Giving is a spiritual discipline like prayer, part of following Jesus. It’s a discipleship question, not a budget question. Because giving is part of faithful living, the church needs to make it easy to give.

When the church limits giving to methods embraced by older people (cash, cheque), it sends the message that giving is for older people. I’m a Gen Xer who seldom carries cash and I haven’t written a cheque in years.

Forget cheques, my kids think I’m antiquated for using a debit card. They use credit cards, their phone or their watch to pay.

What if the Holy Spirit is nudging someone to give to their church and that person lives on their phone? Christians believe in the Holy Spirit - God's presence working in mysterious ways.  Theologians have a fancy word for the study of this - pneumatology.

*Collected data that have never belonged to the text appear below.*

/-! ### Expert routing (R123 to R126) -/

/-- R123: E from 8, k at most E, whole tokens, both areas in the store and apart. -/
def topkLegal (w0 w1 : W64) (_ : Dev) : Bool :=
  let n := vcount w0 0
  let t := n / topE w1
  fld64 w1 43 21 == 0 && decide (8 ≤ topE w1) && decide (topK w1 ≤ topE w1) && n % topE w1 == 0 &&
  decide (topSel w1 + 64 * t ≤ lsSize) && decide (topRt w1 + 16 * topE w1 ≤ lsSize) &&
  (decide (topSel w1 + 64 * t ≤ topRt w1) || decide (topRt w1 + 16 * topE w1 ≤ topSel w1))

/-- The best of the experts left, by R33, the lower id on a tie. -/
def topBest (v : Nat → XVal) : List Nat → Option Nat
  | [] => none
  | x :: l =>
    match topBest v l with
    | none => some x
    | some y => if (v x).lt (v y) then some y else some x

/-- The experts chosen for a token, in rank order. -/
def topChoose (v : Nat → XVal) : Nat → List Nat → List Nat
  | 0, _ => []
  | n + 1, l =>
    match topBest v l with
    | none => []
    | some x => x :: topChoose v n (l.filter (· != x))

/-- An address of the local store: 20 bits. Gather lists are not checked (R126; log entry 22). -/
def lsWrap (a : Nat) (bs : List Byte) : List (Nat × Byte) :=
  (cellsAt a bs).map fun x => (x.1 % lsSize, x.2)

/-- One valid rank (R124, R126): the gather entry and the count, or dropped; then the selection entry (its place in the order is a DESIGN
CHOICE, log entry 114). -/
def topRank (c : Nat) (x : QEnt) (row : W64) (t j e : Nat) (logit : Nat) (s : Dev) : Dev :=
  let k := s.core c
  let rt := topRt x.w1 + 16 * e
  let cnt := k.lsNat (rt + 8) 2
  let full := !decide (cnt < k.lsNat (rt + 4) 2)
  let s := if full then
      ((s.lsWrite c (cellsAt (rt + 10) (natLe 2 (satAdd 0xFFFF (k.lsNat (rt + 10) 2) 1)))).vstick c 3).count (engBlk c 4) 14 1
    else
      (s.lsWrite c (lsWrap (k.lsNat rt 4 + 8 * cnt) (natLe 8 ((row + BitVec.ofNat 64 t).toNat % 2 ^ 32 + j * 2 ^ 32)))).lsWrite c
        (cellsAt (rt + 8) (natLe 2 (cnt + 1)))
  s.lsWrite c (cellsAt (topSel x.w1 + 64 * t + 8 * j) (natLe 8 (logit + e * 2 ^ 32 + 2 ^ 40 + b2n full * 2 ^ 41)))

/-- VTOPK on one token. A NaN logit sets route_nan where its expert is eligible, and entries k to 7 of the record are written as zeros (DESIGN
CHOICES, log entry 114). -/
def topToken (c : Nat) (x : QEnt) (k0 : Core) (t : Nat) (s : Dev) : Dev :=
  let ne := topE x.w1
  let v (e : Nat) : XVal := tyVal (tyOf x.w0) (k0.velem (vaOf x.w0) (ne * t + e))
  let el := (List.range ne).filter fun e => k0.active x.w0 0 (ne * t + e)
  let s := if el.any fun e => v e == .nan then s.vstick c 2 else s
  let ch := topChoose v (topK x.w1) (el.filter fun e => v e != .nan)
  let s := ch.zipIdx.foldl (fun s p => topRank c x (wordAt x.lat 0) t p.2 p.1 (rne32 (v p.1)) s) s
  s.lsWrite c (cellsAt (topSel x.w1 + 64 * t + 8 * ch.length) (List.replicate (64 - 8 * ch.length) 0))

/-- VTOPK (R124). -/
def topkBody (c : Nat) (x : QEnt) (s : Dev) : Dev :=
  match s.lsCheck c [(topRt x.w1, 16 * topE x.w1)] with
  | (s, false) => s.vUndef c x
  | (s, true) =>
    match s.vCheck c x.w0 0 with
    | (s, false) => s.vUndef c x
    | (s, true) =>
    let k := s.core c
    (List.range (vcount x.w0 0 / topE x.w1)).foldl (fun s t => topToken c x k t s)
      (s.vtally c x (k.actives x.w0 0))

/-! ### Set-up and status (R117, R127, R131) -/

/-- VTBASE. -/
def tbaseBody (c : Nat) (x : QEnt) (s : Dev) : Dev := s.onCore c fun k => { k with tb := (wordAt x.lat 0).toNat }

/-- The base is a multiple of 65,536 that leaves room for four buffers. -/
def tbaseLegal (c : Nat) (w0 : W64) (s : Dev) : Bool :=
  let b := ((s.core c).sreg (scOf w0)).toNat
  b % 65536 == 0 && decide (b + 262144 ≤ lsSize)

/-- VRSV: base and live mask, or no reserve with bit 63 of the base. -/
def rsvBody (c : Nat) (x : QEnt) (s : Dev) : Dev :=
  let b := wordAt x.lat 0
  s.onCore c fun k => { k with vrsv := if b.msb then none else some b.toNat, vlive := (wordAt x.lat 1).setWidth 32 }

/-- The reserve is aligned and fits (R131). -/
def rsvLegal (c : Nat) (w0 : W64) (s : Dev) : Bool :=
  let b := (s.core c).sreg (scOf w0)
  b.msb || (b.toNat % 4096 == 0 && decide (b.toNat + 266240 ≤ lsSize))

/-- VSTAT: the status word as it stands; with the clear bit its sticky fields are then cleared. -/
def statBody (c : Nat) (x : QEnt) (s : Dev) : Dev :=
  s.onCore c fun k => { k.setS (vdOf x.w0) k.vstat with vstat := if fld64 x.w0 23 1 = 1 then k.vstat &&& 1 else k.vstat }

/-! ### The rows -/

/-- VADD (R108). -/
def execVadd (core : Fin 512) (w0 w1 : W64) (s : State) : Res := s.run (vecIssue core 0x50 w0 w1 vAny vAny (vCostOf w0 w1) (arithBody core))
/-- VSUB (R108). -/
def execVsub (core : Fin 512) (w0 w1 : W64) (s : State) : Res := s.run (vecIssue core 0x51 w0 w1 vAny vAny (vCostOf w0 w1) (arithBody core))
/-- VMUL (R108). -/
def execVmul (core : Fin 512) (w0 w1 : W64) (s : State) : Res := s.run (vecIssue core 0x52 w0 w1 vAny vAny (vCostOf w0 w1) (arithBody core))
/-- VFMA (R108). -/
def execVfma (core : Fin 512) (w0 w1 : W64) (s : State) : Res := s.run (vecIssue core 0x53 w0 w1 vAny vAny (vCostOf w0 w1) (arithBody core))
/-- VMAX (R108). -/
def execVmax (core : Fin 512) (w0 w1 : W64) (s : State) : Res := s.run (vecIssue core 0x54 w0 w1 vAny vAny (vCostOf w0 w1) (arithBody core))
/-- VMIN (R108). -/
def execVmin (core : Fin 512) (w0 w1 : W64) (s : State) : Res := s.run (vecIssue core 0x55 w0 w1 vAny vAny (vCostOf w0 w1) (arithBody core))
/-- VABS (R108). -/
def execVabs (core : Fin 512) (w0 w1 : W64) (s : State) : Res := s.run (vecIssue core 0x56 w0 w1 vAny vAny (vCostOf w0 w1) (signBody core))
/-- VNEG (R108). -/
def execVneg (core : Fin 512) (w0 w1 : W64) (s : State) : Res := s.run (vecIssue core 0x57 w0 w1 vAny vAny (vCostOf w0 w1) (signBody core))
/-- VAND (R108). -/
def execVand (core : Fin 512) (w0 w1 : W64) (s : State) : Res := s.run (vecIssue core 0x58 w0 w1 vAny vAny (vCostOf w0 w1) (bitBody core))
/-- VOR (R108). -/
def execVor (core : Fin 512) (w0 w1 : W64) (s : State) : Res := s.run (vecIssue core 0x59 w0 w1 vAny vAny (vCostOf w0 w1) (bitBody core))
/-- VXOR (R108). -/
def execVxor (core : Fin 512) (w0 w1 : W64) (s : State) : Res := s.run (vecIssue core 0x5A w0 w1 vAny vAny (vCostOf w0 w1) (bitBody core))
/-- VSHL (R108). -/
def execVshl (core : Fin 512) (w0 w1 : W64) (s : State) : Res := s.run (vecIssue core 0x5B w0 w1 vAny vAny (vCostOf w0 w1) (bitBody core))
/-- VSHR (R108). -/
def execVshr (core : Fin 512) (w0 w1 : W64) (s : State) : Res := s.run (vecIssue core 0x5C w0 w1 vAny vAny (vCostOf w0 w1) (bitBody core))
/-- ULT takes integer types alone (R108). -/
def cmpLegal (w0 : W64) (_ : Dev) : Bool := fld64 w0 23 3 != 6 || isInt (tyOf w0)

/-- VCMP (R108). -/
def execVcmp (core : Fin 512) (w0 w1 : W64) (s : State) : Res :=
  s.run (vecIssue core 0x5D w0 w1 (cmpLegal w0) vAny (vCostOf w0 w1) (cmpBody core))
/-- VSEL (R108). -/
def execVsel (core : Fin 512) (w0 : W64) (s : State) : Res := s.run (vecIssue core 0x5E w0 0 vAny vAny (vCostOf w0 0) (selBody core))
/-- VCVT (R112): the destination type is one of R103. -/
def execVcvt (core : Fin 512) (w0 w1 : W64) (s : State) : Res :=
  s.run (vecIssue core 0x5F w0 w1 (fun _ => isVty (fld64 w0 18 4)) vAny (vCostOf w0 w1) (cvtBody core))
/-- VSFU (R119): function 7 is reserved. -/
def execVsfu (core : Fin 512) (w0 w1 : W64) (s : State) : Res :=
  s.run (vecIssue core 0x60 w0 w1 (fun _ => fld64 w0 18 3 != 7) vAny (vCostOf w0 w1) (sfuBody core))
/-- VBCAST (R108). -/
def execVbcast (core : Fin 512) (w0 w1 : W64) (s : State) : Res := s.run (vecIssue core 0x61 w0 w1 vAny vAny (vCostOf w0 w1) (bcastBody core))
/-- VIOTA (R108). -/
def execViota (core : Fin 512) (w0 w1 : W64) (s : State) : Res := s.run (vecIssue core 0x62 w0 w1 vAny vAny (vCostOf w0 w1) (iotaBody core))
/-- VRNG (R122). -/
def execVrng (core : Fin 512) (w0 : W64) (s : State) : Res := s.run (vecIssue core 0x63 w0 0 vAny vAny (vCostOf w0 0) (rngBody core))
/-- VRED (R115). -/
def execVred (core : Fin 512) (w0 w1 : W64) (s : State) : Res :=
  s.run (vecIssue core 0x64 w0 w1 (redLegal w0) vAny (vCostOf w0 w1) (redBody core))
/-- VPACK (R121). -/
def execVpack (core : Fin 512) (w0 w1 : W64) (s : State) : Res :=
  s.run (vecIssue core 0x65 w0 w1 (packLegal w0 w1) vAny (vCostOf w0 w1) (packBody core))
/-- VUNPACK (R121). -/
def execVunpack (core : Fin 512) (w0 w1 : W64) (s : State) : Res :=
  s.run (vecIssue core 0x66 w0 w1 (packLegal w0 w1) vAny (vCostOf w0 w1) (unpackBody core))
/-- VTBASE (R117). -/
def execVtbase (core : Fin 512) (w0 : W64) (s : State) : Res :=
  s.run (vecIssue core 0x67 w0 0 vAny (tbaseLegal core w0) (vCostOf w0 0) (tbaseBody core))
/-- VLD (R113). -/
def execVld (core : Fin 512) (w0 w1 : W64) (s : State) : Res :=
  s.run (vecIssue core 0x68 w0 w1 (memLegal w0 w1) vAny (memCostOf core w0 w1) (vldBody core))
/-- VST (R113). -/
def execVst (core : Fin 512) (w0 w1 : W64) (s : State) : Res :=
  s.run (vecIssue core 0x69 w0 w1 (memLegal w0 w1) vAny (memCostOf core w0 w1) (vstBody core))
/-- VTOPK (R124). -/
def execVtopk (core : Fin 512) (w0 w1 : W64) (s : State) : Res :=
  s.run (vecIssue core 0x6A w0 w1 (topkLegal w0 w1) vAny (vCostOf w0 w1) (topkBody core))
/-- VSTAT (R127). -/
def execVstat (core : Fin 512) (w0 : W64) (s : State) : Res := s.run (vecIssue core 0x6B w0 0 vAny vAny (vCostOf w0 0) (statBody core))
/-- PAND (R108). -/
def execPand (core : Fin 512) (w0 : W64) (s : State) : Res := s.run (vecIssue core 0x6C w0 0 vAny vAny (vCostOf w0 0) (predBody core and))
/-- POR (R108). -/
def execPor (core : Fin 512) (w0 : W64) (s : State) : Res := s.run (vecIssue core 0x6D w0 0 vAny vAny (vCostOf w0 0) (predBody core or))
/-- PXOR (R108). -/
def execPxor (core : Fin 512) (w0 : W64) (s : State) : Res := s.run (vecIssue core 0x6E w0 0 vAny vAny (vCostOf w0 0) (predBody core xor))
/-- VRSV (R131). -/
def execVrsv (core : Fin 512) (w0 : W64) (s : State) : Res :=
  s.run (vecIssue core 0x6F w0 0 vAny (rsvLegal core w0) (vCostOf w0 0) (rsvBody core))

Christians also believe in promoting generosity, in the spiritual discipline of giving.

Christians, more than anyone, should be about making it easy to give. 

Can somone donate to your church using their phone?

Imagine Matthew comes to his grandmother’s funeral and want to make a gift to her church in her memory. He pulls out his phone. Can he make a gift? And will the church thank him for his gift? It may be the only contact Matthew has with the church. The church’s response to Matthew’s gift is an opportunity for Christian witness. The church’s gratitude provides testimony. What does our silence say?

There's lots of reasons to embrace digital giving - efficiency, social media strategy etc. But for me, it is a theological question at its core: do we want to encourage everyone to give, or only people who have cheque books?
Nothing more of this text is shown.